Giardia duodenalis, also known as Giardia intestinalis, is a digestive flagellated protozoan parasite. It is present in cats and therefore in the Bengal. To make it easy to understand, the trophozoite (parasite) attaches itself to the intestine and multiplies. Cysts are produced to eventually be expelled into the stool for several weeks or even months. The parasite is highly infectious and will withstand for several months in the external environment making it difficult to eradicate.

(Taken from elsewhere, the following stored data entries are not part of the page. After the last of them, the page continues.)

def execColDecision (k : Nat) (s : State) : Result := s.onMsg k 0x27 (fun t _ m => t.takeDecision m)

/-! ### STEP_COMMIT (R157 to R159, R162) -/

/-- A malformed STEP_COMMIT. -/
def State.stepCommitBad (s : State) (fl : Flight) : Option Nat :=
  let b := fl.bytes
  if (s.domain fl.fn).commit = some (fl.queue, fl.index) then none
  else firstBad ([(32, s.attemptOpen fl.fn && fieldAt b 32 8 == s.nwtStep fl.fn + 1), (40, decide (byteAt b 40 < 4))]
    ++ (offs 41 63).map (fun o => (o, byteAt b o == 0)))

/-- STEP_COMMIT at the step controller: it waits to be sampled; a cancel recorded before that ends it. -/
def State.stepCommit (s : State) (fl : Flight) : State :=
  let d := s.domain fl.fn
  if d.commit = some (fl.queue, fl.index) then
    if fl.cancel ∧ s.stepState fl.fn = 1 then
      (s.modDomain fl.fn (fun x => { x with commit := none })).endFlight fl.queue fl.index 2 0
    else s
  else if d.commit.isSome then s
  else s.modDomain fl.fn (fun x => { x with commit := some (fl.queue, fl.index), commitLocal := bitOf (byteAt fl.bytes 40) 1 })

def execStepCommit (q i : Nat) (s : State) : Result :=
  s.dispatch q i 0x71 s.stepCommitBad (fun t fl => t.stepCommit fl)

/-- Commands of function f granted before (q, i) have all completed (R158). -/
def State.earlierDone (s : State) (f q i : Nat) : Bool :=
  (s.flights.takeWhile (fun x => !(x.queue == q && x.index == i))).all (fun x => x.fn != f || x.stale)

/-- A granule taken in the attempt still holds a void block (R144). -/
def State.genIncomplete (s : State) (f : Nat) : Bool :=
  (s.domain f).taken.any (fun t => (List.range 1024).any (fun k => s.syndrome (t.phys + 2048 * k) == 0xFFFFFFFF#32))

/-- STEP_COMMIT_SAMPLE: the cause word and the beat are sampled; the contribution leaves, or with LOCAL the local values decide. -/
def State.stepSample (s : State) (f : Nat) : State :=
  match (s.domain f).commit with
  | none => s
  | some (q, i) =>
    if s.stepState f ≠ 1 ∨ !s.earlierDone f q i then s
    else match s.flight? q i with
      | none => s
      | some fl =>
        let s1 := if s.genIncomplete f then s.setCause f 3 else s
        let s2 := if bitOf (byteAt fl.bytes 40) 0 then s1.setCause f 5 else s1
        let c := s2.fld (A.NWT f 0x20) 31 0
        let s3 := (s2.setStep f 2).modDomain f (fun d => { d with sampledCause := c, sampledBeat := s.beat, sampledTick := s.ticks })
        if (s.domain f).commitLocal then
          s3.stepDecide f { step := s.nwtStep f + 1, attempt := s.nwtAttempt f, action := s3.localAction f c, causes := c, beat := s.beat + 1 }
        else s3.stepReduce f

def execStepCommitSample (f : Nat) (s : State) : Result := onUnit (decide (f < 512)) (s.stepSample f)

/-- COMMIT_TIMEOUT beats after sampling without a decision: the attempt stays open (R162). -/
def State.commitTimeout (s : State) (f : Nat) : State :=
  let d := s.domain f
  match d.commit with
  | none => s
  | some (q, i) =>
    if s.stepState f ≠ 2 ∨ d.decision.isSome ∨ s.ticks < d.sampledTick + zeroAs 100000 (s.dd f 68 4) then s
    else
      let s1 := ((s.setStep f 1).setFld (A.NWT f 0x10) 5 3 4).modDomain f (fun x => { x with commit := none })
      (s1.stepRecord f (s.nwtStep f + 1) 5 0 d.sampledCause 0 0).endFlight q i 9 (s.ticks - d.sampledTick)

def execCommitTimeout (f : Nat) (s : State) : Result := onUnit (decide (f < 512)) (s.commitTimeout f)

/-! ### STEP_ABORT, HALT_CLR (R163, R164, R170) -/

def State.stepAbortBad (s : State) (fl : Flight) : Option Nat :=
  let b := fl.bytes
  firstBad ([(32, s.attemptOpen fl.fn && fieldAt b 32 8 == s.nwtStep fl.fn + 1),
    (40, decide (1 ≤ byteAt b 40) && decide (byteAt b 40 < 4))]
    ++ (offs 41 63).map (fun o => (o, byteAt b o == 0)))

/-- STEP_ABORT; its copies wait for an absent scheduler core (R576). -/
def execStepAbort (q i : Nat) (s : State) : Result :=
  s.dispatch q i 0x72 s.stepAbortBad (fun t fl =>
    if t.isAbsent 2 then t
    else if !t.earlierDone fl.fn q i then (if fl.cancel then t.endFlight q i 2 0 else t)
    else t.abort fl.fn q i (byteAt fl.bytes 40) (t.fld (A.NWT fl.fn 0x20) 31 0) 0 false)

/-- HALT_CLR written to NWT_CFG of function f by function g (the physical function, or f itself). -/
def execHaltClr (f : Nat) (s : State) : Result :=
  onUnit (decide (f < 512)) (if s.barOpen ∧ s.stepState f = 4 then s.setStep f 0 else s)

end Sys2Proof.Machine
end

Coccidiosis infects the intestine of the cat, the most common is Isospora. Cats become infected when they swallow coccidian cysts on the ground. Once in the cat’s system, coccidia cause diarrhea, sometimes hemorrhagic, weight loss and dehydration, especially with kittens. Some cats will be carriers but asymptomatic. It can be difficult to get rid of coccidia, especially in catteries, where cats recontaminate between themselves permanently.

Tritrichomonas is in a certain way the cousin of Giardia. Again, it’s a parasite that lives in the cat's large intestine. The cat will suffer of diarrhea, sometimes with a little blood. This parasite is very contagious, especially in catteries. It can be very difficult to eradicate the parasite.

At Bengal Laurentides, we are happy to offer kittens free of these parasites. All of our cattery is rigorously tested by PCR to validate the negativity of all our animals.

The importance of deworming is not underestimated!